● **EXERCISE OBJECTIVE**:
List all lines in the material below that contain "temperature".

● **DATA TO PROCESS**:
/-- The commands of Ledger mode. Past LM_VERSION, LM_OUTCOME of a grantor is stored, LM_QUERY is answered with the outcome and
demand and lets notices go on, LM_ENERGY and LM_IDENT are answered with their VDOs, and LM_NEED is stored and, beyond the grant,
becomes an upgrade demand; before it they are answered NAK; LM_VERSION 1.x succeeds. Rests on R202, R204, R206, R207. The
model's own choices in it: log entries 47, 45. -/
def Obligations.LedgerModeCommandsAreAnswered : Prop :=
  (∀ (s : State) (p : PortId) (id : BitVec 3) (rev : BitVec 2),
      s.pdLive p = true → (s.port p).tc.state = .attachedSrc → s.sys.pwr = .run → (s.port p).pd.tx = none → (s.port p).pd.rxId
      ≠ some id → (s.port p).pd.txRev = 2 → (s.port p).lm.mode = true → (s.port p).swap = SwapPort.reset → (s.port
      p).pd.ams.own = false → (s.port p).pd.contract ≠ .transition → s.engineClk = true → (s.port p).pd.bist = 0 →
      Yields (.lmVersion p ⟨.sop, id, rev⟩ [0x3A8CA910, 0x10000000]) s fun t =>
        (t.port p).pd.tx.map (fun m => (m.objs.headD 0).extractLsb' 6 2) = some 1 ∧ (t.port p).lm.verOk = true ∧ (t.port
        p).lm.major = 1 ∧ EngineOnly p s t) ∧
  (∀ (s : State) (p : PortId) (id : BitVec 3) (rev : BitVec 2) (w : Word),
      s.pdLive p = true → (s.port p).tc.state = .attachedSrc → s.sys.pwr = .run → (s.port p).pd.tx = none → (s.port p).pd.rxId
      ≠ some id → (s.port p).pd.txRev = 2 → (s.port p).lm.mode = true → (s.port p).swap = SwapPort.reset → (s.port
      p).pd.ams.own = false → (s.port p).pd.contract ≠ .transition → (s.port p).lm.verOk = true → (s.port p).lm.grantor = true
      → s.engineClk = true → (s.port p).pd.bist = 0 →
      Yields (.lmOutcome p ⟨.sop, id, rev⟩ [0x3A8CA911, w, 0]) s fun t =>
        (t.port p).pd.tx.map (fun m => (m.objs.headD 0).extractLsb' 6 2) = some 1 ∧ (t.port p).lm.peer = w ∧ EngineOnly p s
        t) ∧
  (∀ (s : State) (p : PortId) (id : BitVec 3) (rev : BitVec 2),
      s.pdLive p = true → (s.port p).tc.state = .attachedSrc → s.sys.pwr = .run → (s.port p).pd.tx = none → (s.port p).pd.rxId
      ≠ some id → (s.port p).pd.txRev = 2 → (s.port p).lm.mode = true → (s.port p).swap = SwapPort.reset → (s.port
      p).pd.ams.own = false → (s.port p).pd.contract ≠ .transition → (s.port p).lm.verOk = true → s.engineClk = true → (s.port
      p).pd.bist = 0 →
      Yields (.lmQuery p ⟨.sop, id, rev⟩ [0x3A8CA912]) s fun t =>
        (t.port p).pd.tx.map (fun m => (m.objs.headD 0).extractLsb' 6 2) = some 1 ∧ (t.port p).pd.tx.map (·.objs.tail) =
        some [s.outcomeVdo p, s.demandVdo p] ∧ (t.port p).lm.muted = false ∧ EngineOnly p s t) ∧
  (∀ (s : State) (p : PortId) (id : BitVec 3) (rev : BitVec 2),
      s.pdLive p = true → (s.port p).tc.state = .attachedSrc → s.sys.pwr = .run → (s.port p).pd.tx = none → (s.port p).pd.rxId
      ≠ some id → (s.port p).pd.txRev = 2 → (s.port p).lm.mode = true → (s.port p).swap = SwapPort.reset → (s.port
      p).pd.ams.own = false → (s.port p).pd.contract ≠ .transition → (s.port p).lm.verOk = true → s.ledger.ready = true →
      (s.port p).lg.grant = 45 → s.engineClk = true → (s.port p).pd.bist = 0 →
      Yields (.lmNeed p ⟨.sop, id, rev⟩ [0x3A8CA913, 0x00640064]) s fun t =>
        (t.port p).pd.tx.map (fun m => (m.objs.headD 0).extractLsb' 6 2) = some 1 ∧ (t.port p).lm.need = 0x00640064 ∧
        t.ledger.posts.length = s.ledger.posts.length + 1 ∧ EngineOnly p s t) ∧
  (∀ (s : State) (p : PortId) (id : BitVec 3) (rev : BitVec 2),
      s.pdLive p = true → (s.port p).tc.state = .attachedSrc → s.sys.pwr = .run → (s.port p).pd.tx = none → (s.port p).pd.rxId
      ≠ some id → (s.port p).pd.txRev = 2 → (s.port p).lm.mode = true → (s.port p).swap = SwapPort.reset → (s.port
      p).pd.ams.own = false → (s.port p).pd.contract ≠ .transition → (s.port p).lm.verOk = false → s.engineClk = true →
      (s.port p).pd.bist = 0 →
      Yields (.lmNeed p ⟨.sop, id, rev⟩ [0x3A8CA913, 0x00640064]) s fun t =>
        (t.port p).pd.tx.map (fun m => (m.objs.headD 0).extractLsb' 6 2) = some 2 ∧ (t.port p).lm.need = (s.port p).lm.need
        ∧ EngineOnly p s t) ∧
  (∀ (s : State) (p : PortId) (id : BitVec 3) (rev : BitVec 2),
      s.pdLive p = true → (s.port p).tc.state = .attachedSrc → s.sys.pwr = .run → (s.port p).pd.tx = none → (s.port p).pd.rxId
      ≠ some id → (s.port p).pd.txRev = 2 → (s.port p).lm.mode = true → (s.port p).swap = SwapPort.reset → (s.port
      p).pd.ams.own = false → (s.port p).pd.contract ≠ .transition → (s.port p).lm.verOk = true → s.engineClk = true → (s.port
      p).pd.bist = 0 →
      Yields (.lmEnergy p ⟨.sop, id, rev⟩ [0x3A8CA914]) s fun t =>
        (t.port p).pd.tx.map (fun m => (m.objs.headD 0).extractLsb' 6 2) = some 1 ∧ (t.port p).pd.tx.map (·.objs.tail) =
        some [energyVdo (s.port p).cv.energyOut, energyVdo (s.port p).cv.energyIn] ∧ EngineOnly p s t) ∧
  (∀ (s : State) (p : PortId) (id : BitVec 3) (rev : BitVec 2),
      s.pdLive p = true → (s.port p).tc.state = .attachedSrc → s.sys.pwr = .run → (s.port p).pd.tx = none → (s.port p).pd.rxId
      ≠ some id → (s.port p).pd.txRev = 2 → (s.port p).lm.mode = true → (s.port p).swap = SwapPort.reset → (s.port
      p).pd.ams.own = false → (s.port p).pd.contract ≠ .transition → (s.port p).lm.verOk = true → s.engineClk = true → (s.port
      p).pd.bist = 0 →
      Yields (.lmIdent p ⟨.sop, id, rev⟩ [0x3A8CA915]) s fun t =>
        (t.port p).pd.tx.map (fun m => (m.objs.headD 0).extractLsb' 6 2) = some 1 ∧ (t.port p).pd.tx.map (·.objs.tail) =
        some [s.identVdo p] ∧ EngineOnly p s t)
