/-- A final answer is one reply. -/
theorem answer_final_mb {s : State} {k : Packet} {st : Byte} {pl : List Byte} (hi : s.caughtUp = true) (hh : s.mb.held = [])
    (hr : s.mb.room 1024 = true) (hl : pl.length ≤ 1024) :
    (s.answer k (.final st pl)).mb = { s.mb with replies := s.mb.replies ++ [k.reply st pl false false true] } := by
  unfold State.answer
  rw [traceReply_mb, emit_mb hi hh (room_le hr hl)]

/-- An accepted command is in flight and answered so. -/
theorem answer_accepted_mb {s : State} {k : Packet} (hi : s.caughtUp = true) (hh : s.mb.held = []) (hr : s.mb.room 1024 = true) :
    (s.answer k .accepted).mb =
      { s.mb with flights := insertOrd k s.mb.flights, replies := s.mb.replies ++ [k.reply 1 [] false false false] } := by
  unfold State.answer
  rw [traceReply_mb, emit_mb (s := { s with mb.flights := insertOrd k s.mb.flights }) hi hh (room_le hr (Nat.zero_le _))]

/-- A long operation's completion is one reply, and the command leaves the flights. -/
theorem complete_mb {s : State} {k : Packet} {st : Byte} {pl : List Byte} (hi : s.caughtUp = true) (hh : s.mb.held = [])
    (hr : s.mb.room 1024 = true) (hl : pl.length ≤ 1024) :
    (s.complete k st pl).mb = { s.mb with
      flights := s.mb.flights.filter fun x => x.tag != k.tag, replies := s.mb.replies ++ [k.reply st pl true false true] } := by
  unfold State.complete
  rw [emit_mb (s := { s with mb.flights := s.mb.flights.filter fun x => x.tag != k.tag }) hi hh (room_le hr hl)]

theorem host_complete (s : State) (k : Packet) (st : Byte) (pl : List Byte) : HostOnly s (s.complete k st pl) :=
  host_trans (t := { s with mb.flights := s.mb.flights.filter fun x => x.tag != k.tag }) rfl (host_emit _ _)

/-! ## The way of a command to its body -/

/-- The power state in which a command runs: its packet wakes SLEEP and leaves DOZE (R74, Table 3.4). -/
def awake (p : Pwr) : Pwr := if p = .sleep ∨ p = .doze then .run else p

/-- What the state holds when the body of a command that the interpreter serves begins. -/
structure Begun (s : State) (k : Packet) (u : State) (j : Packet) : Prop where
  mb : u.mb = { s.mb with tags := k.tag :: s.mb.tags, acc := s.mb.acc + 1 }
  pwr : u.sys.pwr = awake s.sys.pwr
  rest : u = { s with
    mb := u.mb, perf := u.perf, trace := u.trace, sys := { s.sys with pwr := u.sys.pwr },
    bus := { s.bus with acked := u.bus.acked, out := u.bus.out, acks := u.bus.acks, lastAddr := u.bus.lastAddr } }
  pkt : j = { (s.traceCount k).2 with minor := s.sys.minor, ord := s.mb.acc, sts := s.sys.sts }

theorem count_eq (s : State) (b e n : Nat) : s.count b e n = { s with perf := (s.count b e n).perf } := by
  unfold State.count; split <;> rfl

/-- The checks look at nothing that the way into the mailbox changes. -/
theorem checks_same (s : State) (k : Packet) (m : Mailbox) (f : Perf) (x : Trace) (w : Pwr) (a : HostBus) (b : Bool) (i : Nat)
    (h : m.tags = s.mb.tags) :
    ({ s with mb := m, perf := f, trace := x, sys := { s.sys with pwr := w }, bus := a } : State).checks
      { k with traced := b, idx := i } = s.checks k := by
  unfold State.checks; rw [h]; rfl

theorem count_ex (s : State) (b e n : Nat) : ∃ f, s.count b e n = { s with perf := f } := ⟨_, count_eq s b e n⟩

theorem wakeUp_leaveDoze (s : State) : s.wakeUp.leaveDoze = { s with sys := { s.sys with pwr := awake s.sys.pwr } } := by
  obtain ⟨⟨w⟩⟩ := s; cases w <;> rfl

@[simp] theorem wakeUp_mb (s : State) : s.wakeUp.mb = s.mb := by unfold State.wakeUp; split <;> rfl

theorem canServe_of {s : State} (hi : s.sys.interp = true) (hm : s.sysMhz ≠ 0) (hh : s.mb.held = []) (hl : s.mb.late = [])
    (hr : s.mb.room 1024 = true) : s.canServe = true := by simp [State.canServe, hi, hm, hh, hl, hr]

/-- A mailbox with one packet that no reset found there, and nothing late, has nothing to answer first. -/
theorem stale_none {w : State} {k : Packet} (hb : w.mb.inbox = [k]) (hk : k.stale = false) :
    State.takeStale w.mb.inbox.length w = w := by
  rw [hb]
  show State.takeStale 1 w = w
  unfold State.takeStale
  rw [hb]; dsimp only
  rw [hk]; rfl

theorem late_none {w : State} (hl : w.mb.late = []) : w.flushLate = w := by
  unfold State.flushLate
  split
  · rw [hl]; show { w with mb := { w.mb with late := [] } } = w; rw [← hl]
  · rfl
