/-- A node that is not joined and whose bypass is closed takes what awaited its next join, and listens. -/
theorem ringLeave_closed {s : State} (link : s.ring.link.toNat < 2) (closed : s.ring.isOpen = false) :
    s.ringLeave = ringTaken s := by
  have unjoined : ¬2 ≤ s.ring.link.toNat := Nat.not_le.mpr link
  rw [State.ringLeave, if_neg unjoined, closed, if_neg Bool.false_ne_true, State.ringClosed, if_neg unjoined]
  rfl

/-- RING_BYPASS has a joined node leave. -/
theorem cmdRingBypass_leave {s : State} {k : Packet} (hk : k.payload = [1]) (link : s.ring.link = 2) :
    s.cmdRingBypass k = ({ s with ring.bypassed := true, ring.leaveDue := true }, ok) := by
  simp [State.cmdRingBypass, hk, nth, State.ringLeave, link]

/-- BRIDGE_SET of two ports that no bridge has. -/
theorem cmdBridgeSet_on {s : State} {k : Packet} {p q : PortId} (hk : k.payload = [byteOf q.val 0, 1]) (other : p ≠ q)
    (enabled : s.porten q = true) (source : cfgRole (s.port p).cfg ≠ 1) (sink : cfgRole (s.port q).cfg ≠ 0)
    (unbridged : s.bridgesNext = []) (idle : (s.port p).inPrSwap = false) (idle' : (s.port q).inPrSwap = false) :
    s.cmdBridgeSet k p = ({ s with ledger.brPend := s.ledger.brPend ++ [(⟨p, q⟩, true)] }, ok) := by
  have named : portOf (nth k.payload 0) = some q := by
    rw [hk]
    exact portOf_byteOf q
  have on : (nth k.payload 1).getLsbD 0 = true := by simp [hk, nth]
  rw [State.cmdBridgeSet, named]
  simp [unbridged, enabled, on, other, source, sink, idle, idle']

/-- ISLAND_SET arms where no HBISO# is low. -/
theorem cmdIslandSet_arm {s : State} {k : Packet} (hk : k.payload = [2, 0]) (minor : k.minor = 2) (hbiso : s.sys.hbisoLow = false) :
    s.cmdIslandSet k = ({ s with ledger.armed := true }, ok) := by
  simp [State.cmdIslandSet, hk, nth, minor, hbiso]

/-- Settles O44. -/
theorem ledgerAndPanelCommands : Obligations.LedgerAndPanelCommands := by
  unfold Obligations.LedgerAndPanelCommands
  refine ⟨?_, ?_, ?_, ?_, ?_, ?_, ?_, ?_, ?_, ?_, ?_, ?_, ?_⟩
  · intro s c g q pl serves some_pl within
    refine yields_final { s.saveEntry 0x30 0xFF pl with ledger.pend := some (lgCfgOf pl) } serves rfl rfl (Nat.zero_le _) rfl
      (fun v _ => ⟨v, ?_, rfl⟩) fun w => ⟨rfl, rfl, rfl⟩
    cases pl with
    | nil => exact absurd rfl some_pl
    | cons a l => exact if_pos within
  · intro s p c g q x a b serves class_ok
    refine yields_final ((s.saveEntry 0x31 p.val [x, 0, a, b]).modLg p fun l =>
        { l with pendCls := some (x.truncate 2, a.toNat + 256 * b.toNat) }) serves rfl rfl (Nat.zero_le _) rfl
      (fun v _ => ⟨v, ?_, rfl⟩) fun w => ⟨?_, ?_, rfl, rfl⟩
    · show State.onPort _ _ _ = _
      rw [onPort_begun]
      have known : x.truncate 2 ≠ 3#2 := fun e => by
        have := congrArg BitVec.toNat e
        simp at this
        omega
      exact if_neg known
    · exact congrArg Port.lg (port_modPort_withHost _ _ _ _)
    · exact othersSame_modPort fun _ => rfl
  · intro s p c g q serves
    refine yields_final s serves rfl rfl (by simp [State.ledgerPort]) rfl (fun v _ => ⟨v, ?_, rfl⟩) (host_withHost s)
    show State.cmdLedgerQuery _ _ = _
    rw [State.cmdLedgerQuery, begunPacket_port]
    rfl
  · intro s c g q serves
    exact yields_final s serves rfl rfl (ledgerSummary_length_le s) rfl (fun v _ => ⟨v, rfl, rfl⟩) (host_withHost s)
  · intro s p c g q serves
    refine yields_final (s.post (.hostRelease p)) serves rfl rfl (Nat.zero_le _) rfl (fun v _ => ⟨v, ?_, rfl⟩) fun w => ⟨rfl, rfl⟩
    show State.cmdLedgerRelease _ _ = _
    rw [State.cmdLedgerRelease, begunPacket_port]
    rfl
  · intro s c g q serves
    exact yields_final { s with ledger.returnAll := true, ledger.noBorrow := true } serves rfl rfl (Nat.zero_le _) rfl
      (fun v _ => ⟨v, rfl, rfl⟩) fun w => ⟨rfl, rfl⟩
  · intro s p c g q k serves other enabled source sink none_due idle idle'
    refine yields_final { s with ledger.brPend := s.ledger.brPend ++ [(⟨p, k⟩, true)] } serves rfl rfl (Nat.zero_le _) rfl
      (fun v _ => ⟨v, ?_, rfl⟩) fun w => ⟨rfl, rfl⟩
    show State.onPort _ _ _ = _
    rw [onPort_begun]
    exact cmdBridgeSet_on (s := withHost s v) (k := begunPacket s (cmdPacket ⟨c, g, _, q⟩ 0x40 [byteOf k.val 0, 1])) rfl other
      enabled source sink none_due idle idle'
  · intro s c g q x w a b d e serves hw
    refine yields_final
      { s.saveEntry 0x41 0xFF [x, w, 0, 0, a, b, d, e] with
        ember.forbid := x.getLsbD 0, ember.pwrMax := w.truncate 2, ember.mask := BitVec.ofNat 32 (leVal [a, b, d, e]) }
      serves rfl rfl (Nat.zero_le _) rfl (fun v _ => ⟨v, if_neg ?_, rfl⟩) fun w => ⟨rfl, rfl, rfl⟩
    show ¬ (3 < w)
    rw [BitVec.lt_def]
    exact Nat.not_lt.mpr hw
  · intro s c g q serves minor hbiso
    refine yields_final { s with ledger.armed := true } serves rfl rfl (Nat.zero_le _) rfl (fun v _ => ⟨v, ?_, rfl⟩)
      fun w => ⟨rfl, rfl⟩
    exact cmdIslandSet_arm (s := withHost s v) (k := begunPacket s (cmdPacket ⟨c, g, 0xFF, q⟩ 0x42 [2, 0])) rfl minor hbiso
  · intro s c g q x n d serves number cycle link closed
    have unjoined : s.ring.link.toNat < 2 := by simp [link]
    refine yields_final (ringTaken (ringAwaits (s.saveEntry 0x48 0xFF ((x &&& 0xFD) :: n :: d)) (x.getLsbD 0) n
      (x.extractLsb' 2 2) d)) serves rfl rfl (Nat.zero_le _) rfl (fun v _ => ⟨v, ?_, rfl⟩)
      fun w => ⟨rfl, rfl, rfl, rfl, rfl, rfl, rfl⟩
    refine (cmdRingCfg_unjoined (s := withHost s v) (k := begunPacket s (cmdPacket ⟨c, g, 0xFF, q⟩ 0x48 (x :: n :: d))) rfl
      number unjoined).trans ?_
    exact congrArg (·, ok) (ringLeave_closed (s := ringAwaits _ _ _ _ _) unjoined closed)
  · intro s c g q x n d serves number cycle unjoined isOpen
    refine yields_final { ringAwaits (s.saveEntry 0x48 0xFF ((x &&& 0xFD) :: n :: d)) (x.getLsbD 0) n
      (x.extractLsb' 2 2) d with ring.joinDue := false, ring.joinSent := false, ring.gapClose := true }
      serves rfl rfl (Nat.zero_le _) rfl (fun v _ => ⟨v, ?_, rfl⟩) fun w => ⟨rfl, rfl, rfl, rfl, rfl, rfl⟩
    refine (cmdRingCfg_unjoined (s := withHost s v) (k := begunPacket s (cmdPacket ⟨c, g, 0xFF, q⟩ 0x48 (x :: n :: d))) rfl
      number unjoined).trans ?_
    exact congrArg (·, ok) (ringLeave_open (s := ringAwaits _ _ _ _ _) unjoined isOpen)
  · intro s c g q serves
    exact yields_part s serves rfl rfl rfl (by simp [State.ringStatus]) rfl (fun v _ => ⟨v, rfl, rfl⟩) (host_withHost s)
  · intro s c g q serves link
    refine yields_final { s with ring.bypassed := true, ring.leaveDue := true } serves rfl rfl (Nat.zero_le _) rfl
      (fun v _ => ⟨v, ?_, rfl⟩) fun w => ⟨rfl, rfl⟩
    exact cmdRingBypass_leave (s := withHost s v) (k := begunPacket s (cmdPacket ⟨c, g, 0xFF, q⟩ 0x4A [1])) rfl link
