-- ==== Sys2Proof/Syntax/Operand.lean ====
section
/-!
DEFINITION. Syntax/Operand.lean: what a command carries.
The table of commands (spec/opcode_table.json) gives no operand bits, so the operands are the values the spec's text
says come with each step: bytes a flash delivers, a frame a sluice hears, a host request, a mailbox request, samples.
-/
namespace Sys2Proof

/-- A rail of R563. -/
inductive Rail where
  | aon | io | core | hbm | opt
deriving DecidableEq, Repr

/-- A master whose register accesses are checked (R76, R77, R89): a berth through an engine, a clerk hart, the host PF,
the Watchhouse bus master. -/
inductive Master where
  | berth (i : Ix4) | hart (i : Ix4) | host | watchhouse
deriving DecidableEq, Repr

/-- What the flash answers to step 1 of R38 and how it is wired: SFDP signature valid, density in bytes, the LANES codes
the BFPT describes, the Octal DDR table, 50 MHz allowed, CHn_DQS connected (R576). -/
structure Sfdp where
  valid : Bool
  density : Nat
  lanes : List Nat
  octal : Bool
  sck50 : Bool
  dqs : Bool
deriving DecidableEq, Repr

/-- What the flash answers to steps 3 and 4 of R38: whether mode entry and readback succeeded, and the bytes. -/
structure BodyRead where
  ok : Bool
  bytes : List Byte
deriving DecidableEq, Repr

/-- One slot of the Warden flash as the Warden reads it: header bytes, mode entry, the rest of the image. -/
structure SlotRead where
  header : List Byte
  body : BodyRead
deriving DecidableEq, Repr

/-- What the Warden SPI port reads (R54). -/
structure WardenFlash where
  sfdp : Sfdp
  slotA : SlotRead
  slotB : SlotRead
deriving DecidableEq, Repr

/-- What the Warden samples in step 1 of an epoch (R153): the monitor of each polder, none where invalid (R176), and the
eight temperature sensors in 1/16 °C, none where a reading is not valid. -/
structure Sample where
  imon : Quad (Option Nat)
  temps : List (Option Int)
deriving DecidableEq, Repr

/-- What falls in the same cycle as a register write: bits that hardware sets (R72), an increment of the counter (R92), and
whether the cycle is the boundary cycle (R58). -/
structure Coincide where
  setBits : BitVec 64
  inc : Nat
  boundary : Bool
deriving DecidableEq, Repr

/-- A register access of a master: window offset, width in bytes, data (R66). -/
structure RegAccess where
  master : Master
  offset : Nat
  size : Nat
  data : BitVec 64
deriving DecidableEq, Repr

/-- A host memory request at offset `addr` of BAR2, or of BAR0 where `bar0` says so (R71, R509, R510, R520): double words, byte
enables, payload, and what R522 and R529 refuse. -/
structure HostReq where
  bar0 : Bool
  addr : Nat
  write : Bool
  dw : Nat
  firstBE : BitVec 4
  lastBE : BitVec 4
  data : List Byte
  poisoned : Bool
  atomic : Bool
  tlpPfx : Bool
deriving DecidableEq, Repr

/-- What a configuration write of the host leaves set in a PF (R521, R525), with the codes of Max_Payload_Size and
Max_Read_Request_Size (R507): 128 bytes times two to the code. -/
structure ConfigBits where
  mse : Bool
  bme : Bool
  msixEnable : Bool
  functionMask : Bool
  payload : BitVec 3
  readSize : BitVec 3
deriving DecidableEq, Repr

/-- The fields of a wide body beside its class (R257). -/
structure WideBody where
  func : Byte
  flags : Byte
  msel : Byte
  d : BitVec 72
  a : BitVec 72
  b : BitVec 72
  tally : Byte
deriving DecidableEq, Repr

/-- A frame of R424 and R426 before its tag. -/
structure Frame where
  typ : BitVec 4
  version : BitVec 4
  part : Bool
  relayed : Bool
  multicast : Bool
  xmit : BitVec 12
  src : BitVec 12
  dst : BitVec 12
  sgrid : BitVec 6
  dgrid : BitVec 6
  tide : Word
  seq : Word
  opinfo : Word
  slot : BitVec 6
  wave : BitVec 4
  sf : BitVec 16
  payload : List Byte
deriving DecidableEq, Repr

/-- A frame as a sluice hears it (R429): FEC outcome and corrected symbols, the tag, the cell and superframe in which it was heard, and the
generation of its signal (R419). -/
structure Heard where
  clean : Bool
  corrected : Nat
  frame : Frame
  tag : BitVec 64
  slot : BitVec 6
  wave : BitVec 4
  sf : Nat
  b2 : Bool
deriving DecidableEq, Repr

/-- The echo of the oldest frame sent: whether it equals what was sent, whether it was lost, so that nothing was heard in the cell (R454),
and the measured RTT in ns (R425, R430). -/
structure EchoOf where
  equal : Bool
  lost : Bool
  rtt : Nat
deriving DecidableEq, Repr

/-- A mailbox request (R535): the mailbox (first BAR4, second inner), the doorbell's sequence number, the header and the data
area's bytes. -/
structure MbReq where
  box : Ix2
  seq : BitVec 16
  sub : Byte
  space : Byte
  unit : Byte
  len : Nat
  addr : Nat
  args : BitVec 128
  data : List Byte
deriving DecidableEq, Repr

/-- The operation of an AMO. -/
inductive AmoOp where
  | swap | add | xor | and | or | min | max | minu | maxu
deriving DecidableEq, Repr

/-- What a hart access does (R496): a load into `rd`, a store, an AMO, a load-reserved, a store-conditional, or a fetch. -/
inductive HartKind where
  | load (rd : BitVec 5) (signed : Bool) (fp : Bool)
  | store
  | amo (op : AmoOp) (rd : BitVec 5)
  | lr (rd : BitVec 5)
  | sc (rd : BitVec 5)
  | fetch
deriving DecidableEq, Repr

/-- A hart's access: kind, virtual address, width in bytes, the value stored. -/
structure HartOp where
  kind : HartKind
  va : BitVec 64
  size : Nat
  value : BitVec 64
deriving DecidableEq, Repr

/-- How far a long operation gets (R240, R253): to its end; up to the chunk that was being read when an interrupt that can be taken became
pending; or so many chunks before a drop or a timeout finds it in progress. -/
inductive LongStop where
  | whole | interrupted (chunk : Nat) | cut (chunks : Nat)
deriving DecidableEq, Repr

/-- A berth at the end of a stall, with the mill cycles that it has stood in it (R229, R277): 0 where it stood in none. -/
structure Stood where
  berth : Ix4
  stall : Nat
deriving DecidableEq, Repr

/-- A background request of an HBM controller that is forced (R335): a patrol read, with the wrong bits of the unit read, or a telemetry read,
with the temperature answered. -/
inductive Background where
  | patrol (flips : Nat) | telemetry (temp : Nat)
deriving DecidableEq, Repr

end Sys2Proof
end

● **RESPONSE BELOW**:
eight temperature sensors in 1/16 °C, none where a reading is not valid. -/
with the temperature answered. -/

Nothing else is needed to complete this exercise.